- TASK GOAL: Every line holding the string "that" is to be copied from the entries below.

- TASK DATA:
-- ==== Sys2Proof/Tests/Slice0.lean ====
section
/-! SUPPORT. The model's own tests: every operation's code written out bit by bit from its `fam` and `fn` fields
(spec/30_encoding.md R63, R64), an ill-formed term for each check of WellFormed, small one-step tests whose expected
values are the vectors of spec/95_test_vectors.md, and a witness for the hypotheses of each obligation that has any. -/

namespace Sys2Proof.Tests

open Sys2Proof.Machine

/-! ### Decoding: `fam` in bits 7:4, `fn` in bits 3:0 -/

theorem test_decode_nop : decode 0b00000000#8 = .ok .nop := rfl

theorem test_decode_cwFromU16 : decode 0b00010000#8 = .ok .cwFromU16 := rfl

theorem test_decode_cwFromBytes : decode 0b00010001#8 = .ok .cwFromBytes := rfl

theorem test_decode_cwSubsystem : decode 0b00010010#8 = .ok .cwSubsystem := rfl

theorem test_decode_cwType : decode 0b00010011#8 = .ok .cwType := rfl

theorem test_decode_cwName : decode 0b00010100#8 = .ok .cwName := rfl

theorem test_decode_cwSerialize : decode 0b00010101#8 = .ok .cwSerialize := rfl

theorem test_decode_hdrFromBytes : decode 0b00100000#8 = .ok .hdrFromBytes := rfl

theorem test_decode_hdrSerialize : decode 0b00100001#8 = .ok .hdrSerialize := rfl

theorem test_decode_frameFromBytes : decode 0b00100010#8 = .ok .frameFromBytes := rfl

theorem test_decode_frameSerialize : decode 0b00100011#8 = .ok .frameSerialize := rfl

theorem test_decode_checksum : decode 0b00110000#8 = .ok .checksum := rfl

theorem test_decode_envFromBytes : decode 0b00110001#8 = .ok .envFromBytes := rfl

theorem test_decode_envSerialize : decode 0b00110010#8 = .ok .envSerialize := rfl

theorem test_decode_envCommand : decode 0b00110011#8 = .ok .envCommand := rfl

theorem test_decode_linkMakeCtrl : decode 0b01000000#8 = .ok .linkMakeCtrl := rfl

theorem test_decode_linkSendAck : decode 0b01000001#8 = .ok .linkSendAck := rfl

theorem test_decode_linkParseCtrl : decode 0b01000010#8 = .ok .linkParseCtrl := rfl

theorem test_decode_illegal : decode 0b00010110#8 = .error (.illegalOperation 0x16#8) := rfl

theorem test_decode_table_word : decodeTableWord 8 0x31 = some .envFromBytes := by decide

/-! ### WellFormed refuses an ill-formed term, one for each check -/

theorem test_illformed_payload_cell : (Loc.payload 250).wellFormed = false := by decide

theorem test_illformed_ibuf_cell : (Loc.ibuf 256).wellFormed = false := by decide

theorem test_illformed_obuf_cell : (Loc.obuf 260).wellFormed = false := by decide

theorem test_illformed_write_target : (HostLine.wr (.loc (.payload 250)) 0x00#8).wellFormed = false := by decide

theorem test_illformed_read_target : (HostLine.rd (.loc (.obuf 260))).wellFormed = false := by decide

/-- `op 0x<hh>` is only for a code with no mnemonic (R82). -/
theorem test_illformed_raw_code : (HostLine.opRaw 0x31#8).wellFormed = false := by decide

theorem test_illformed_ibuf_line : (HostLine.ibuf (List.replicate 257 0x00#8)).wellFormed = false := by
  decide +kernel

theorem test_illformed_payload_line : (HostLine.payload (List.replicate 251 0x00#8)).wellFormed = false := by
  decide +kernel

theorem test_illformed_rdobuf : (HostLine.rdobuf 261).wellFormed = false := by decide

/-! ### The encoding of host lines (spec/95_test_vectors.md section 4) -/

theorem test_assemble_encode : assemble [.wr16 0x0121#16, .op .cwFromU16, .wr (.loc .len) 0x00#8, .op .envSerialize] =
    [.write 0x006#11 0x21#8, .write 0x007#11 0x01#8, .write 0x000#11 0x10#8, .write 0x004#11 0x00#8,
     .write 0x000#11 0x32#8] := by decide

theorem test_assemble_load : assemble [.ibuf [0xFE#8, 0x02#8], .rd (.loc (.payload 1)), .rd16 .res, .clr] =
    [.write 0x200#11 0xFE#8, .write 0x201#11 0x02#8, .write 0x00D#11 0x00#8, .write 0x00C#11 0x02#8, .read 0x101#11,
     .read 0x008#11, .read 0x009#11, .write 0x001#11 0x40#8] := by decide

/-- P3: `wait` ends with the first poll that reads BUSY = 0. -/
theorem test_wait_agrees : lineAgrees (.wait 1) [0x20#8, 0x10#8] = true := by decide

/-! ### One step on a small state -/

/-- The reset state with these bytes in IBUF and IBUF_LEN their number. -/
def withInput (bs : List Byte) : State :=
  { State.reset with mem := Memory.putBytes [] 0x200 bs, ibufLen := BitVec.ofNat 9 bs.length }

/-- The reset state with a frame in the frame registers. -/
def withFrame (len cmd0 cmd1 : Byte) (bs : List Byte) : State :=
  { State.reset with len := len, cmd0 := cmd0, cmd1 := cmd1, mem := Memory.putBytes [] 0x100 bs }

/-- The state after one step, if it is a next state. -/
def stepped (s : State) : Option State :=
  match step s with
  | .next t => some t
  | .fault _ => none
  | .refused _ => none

- TASK RESULT:
values are the vectors of spec/95_test_vectors.md, and a witness for the hypotheses of each obligation that has any. -/
/-- P3: `wait` ends with the first poll that reads BUSY = 0. -/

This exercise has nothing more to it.